The U.S. women's volleyball team was a mess at the 1996 Olympics, a collection of veterans who didn't come close to matching predictions of a successful run in front of a home crowd.

Bronze medal? Hardly.

Gold? Please.

The U.S. finished seventh, one spot away from matching its worst-ever Olympic showing.

When it was over, it was hardly surprising that Scott, a 6-foot-2 middle blocker and an Olympic rookie in Atlanta, dragged her feet at rejoining the U.S. team.

She embarked instead on a pro career that included stints in Italy and, more recently, Brazil.

She is playing in Sydney only because of a creative offer by U.S. Coach Mick Haley, who was hired in 1997 and knew he needed Scott on the national team.

Continue playing pro ball in Brazil, he said. But play with the U.S. for all major tournaments.

Scott agreed. Haley had himself a deal. And a player.

The U.S. arrives in Sydney as the No. 10-ranked team and, with the exception of Scott and Tara Cross-Battle, is teeming with youth.

The most extreme example is Logan Tom, a 19-year-old outside hitter who left Stanford after her freshman year to join the U.S. team last year. Another young gun is former Stanford star Kerri Walsh, a 22-year-old opposite hitter.

Scott, the second-oldest player at 27, doesn't mind.

"A lot of people have counted out the U.S because we have so many young players," she said. "But it's a positive. There's a lot of desire. They want to prove themselves. It's not like they can say, 'I've been there, done that.' "

* OTHERS TO WATCH--Cuba. The team is as strong, if not stronger, than the 1996 gold-medal squad.

Russia. A remarkable run of never finishing worse than second in the Olympics ended with a fourth place in 1996. Like the U.S., looking for a return to medal status.

* BEST STORY--The rule changes since 1996. To make the sport more TV-friendly, games are played to 25 and are rally-scored (a point on every play).
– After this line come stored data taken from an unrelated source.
-- ==== Sys2Proof/Machine/Reliability.lean ====
section
/-! DEFINITION. Reliability (R468 to R483): patrol and repair of memories, hard faults of cells, benches and engines, and the
welt. -/

namespace Sys2Proof.Machine

/-! ### Streams in slot order -/

/-- Insert a slot's stream in ascending slot order. -/
def insertSlot (e : SlotId × Stream) : List (SlotId × Stream) → List (SlotId × Stream)
  | [] => [e]
  | x :: xs => if e.1 < x.1 then e :: x :: xs else x :: insertSlot e xs

/-- The streams that are not FREE, in ascending slot order. -/
def State.streamsInOrder (s : State) : List (SlotId × Stream) := s.streams.table.foldr insertSlot []

/-! ### Cells (R265, R476, R477) -/

/-- A cell whose work and memory are lost: the slots' tables stay the cell's, their images are to be loaded again. -/
def Cell.lost (x : Cell) (reload : Bool) : Cell := { slot0 := x.slot0, slot1 := x.slot1, reloading := reload }

/-- The work of the cells that a test picks is lost, with the transfers they began. -/
def State.loseCells (s : State) (f : CellId → Bool) : State :=
  { s with grid := { s.grid with cells := s.grid.cells.map (fun (e : CellId × Cell) => if f e.1 then (e.1, e.2.lost false) else e),
                                 transfers := s.grid.transfers.filter (fun t => !(f t.from? && decide (t.kind ≠ 3))) } }

/-- Whether a stream in slot k has judge frames on a cell (R261). -/
def State.judgesOn (s : State) (k : SlotId) (st : Stream) (c : CellId) : Bool :=
  ((s.policyOf st).bind (fun p => p.tables.judge)).any (fun j => j.stages.any (fun g => decide (stageCell g k = c)))

/-- The next judge item of every stream with frames on a cell restarts (R263, R265). -/
def State.restartJudges (s : State) (c : CellId) : State :=
  { s with streams := { s.streams with table := s.streams.table.map (fun (e : SlotId × Stream) =>
      if s.judgesOn e.1 e.2 c then (e.1, { e.2 with judgeRestart := true }) else e) } }

/-- Replace a bench's byte of the map. -/
def State.setBench (s : State) (b : Byte) (v : Byte) : State := { s with rel := { s.rel with benches := aset b v s.rel.benches } }

/-- A bench becomes short: its 16 cells are unusable and the map changes (R477, R492). -/
def State.shortBench (s : State) (b : Byte) (bits : Byte) : State :=
  let s1 := (s.setBench b (s.rel.bench b ||| bits)).loseCells (fun c => decide (benchOf c = b))
  ((s1.takeRepairSem).noteDegraded 4 (halfCode (benchHalf b))).afterMapChange s.capabilityId

/-- A hard fault of a cell: the bench's free spare takes the logical cell over, which is reloaded; otherwise the bench is
short (R476, R477). -/
def cellHardFault (c : CellId) (s : State) : State :=
  let b := benchOf c
  let v := s.rel.bench b
  if !s.rel.usable c then s
  else if benchSpareUsed v || benchSpareFailed v then s.shortBench b 0x01#8
  else
    let pos := c.toNat % 16
    let s1 := (s.loseCells (fun x => decide (x = c))).restartJudges c
    let s2 := (s1.setBench b (BitVec.ofNat 8 (2 + 16 * pos))).setCell c ((s1.cell c).lost true)
    s2.noteSpare 3 (leBytes 2 c.toNat ++ leBytes 1 pos)

/-- The policies whose images stand in cell slots: those in the gate, and a staged one that needs no window (R259). -/
def State.slotPolicies (s : State) : List Policy :=
  let staged := s.cast.staged.toList.filter (fun p => !p.windowed)
  let active := s.cast.active.toList.filter (fun _ => s.cast.windowEnd.isNone)
  active ++ s.cast.retained.toList ++ staged

/-- A cell with the images of a policy's slot loaded again (R259). -/
def Cell.reload (x : Cell) (p : Policy) (c : CellId) : Cell :=
  (p.tables.images.filter (fun m => decide (m.cell = c))).foldl (fun (y : Cell) m => y.load p.cellSlot p.tables.latency.policyId m) x

/-- CELL_RELOAD_COMPLETE: both slots' images are loaded again from the policy region. -/
def cellReloadComplete (c : CellId) (s : State) : State :=
  let x := s.cell c
  if x.reloading then s.setCell c (s.slotPolicies.foldl (fun (y : Cell) p => y.reload p c) { x with reloading := false }) else s

/-- BENCH_ROUTER_FAIL: the bench is bypassed and short; the distance table is generated anew (R478). -/
def benchRouterFail (b : Byte) (s : State) : State :=
  if s.rel.bench b &&& 0x09#8 = 0x09#8 then s else s.shortBench b 0x09#8

/-! ### Arrays and engines (R479, R488) -/

/-- Set a half's array state. -/
def State.setArray (s : State) (h : HalfId) (v : Nat) : State :=
  match h with
  | .north => { s with rel := { s.rel with arrayNorth := v } }
  | .south => { s with rel := { s.rel with arraySouth := v } }

/-- A half's array is lost: its cells are unusable and DEGRADED is reported (R488, R492). -/
def State.loseArray (s : State) (h : HalfId) : State :=
  if s.rel.lost h then s
  else
    let s1 := (s.setArray h 1).loseCells (fun c => decide (cellHalf c = h))
    let s2 := ({ s1 with rel := { s1.rel with degraded := true } }).takeRepairSem
    (s2.noteDegraded 3 (halfCode h)).afterMapChange s.capabilityId

/-- Whether a stream is bound to an engine by the policy it is under (R464). -/
def State.bound (s : State) (k : SlotId) (st : Stream) (e : Nat) (h : HalfId) (unit : Nat) : Bool :=
  (s.policyOf st).any (fun p => p.binds k st.req.egress e h unit)

/-- The streams not CLOSED that an engine binds, in slot order. -/
def State.boundStreams (s : State) (e : Nat) (h : HalfId) (unit : Nat) : List (SlotId × Stream) :=
  s.streamsInOrder.filter (fun x => decide (x.2.state ≠ .closed) && s.bound x.1 x.2 e h unit)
A fifth game, if needed, goes to 15. Also, a serve that touches the net is now live, even if it barely trickles over for an ace.

* SOUTHLAND ATHLETES ON U.S. TEAM--Heather Brown, 21, Yorba Linda; Danielle Scott, 27, Long Beach State; Sarah Noriega, 24, Loyola Marymount; Tara Cross-Battle, 32, Long Beach State; Benishe Dillard, 23, Long Beach State.

* KEY DATES--Sept. 26 and 28, quarterfinals and semifinals, respectively. Sept. 30, bronze- and gold-medal matches.


Fast Fact

* U.S. medal chances take a dive every other Olympics. The U.S. won a silver in 1984 and a bronze in 1992, but posted lackluster finishes in 1988 and 1996.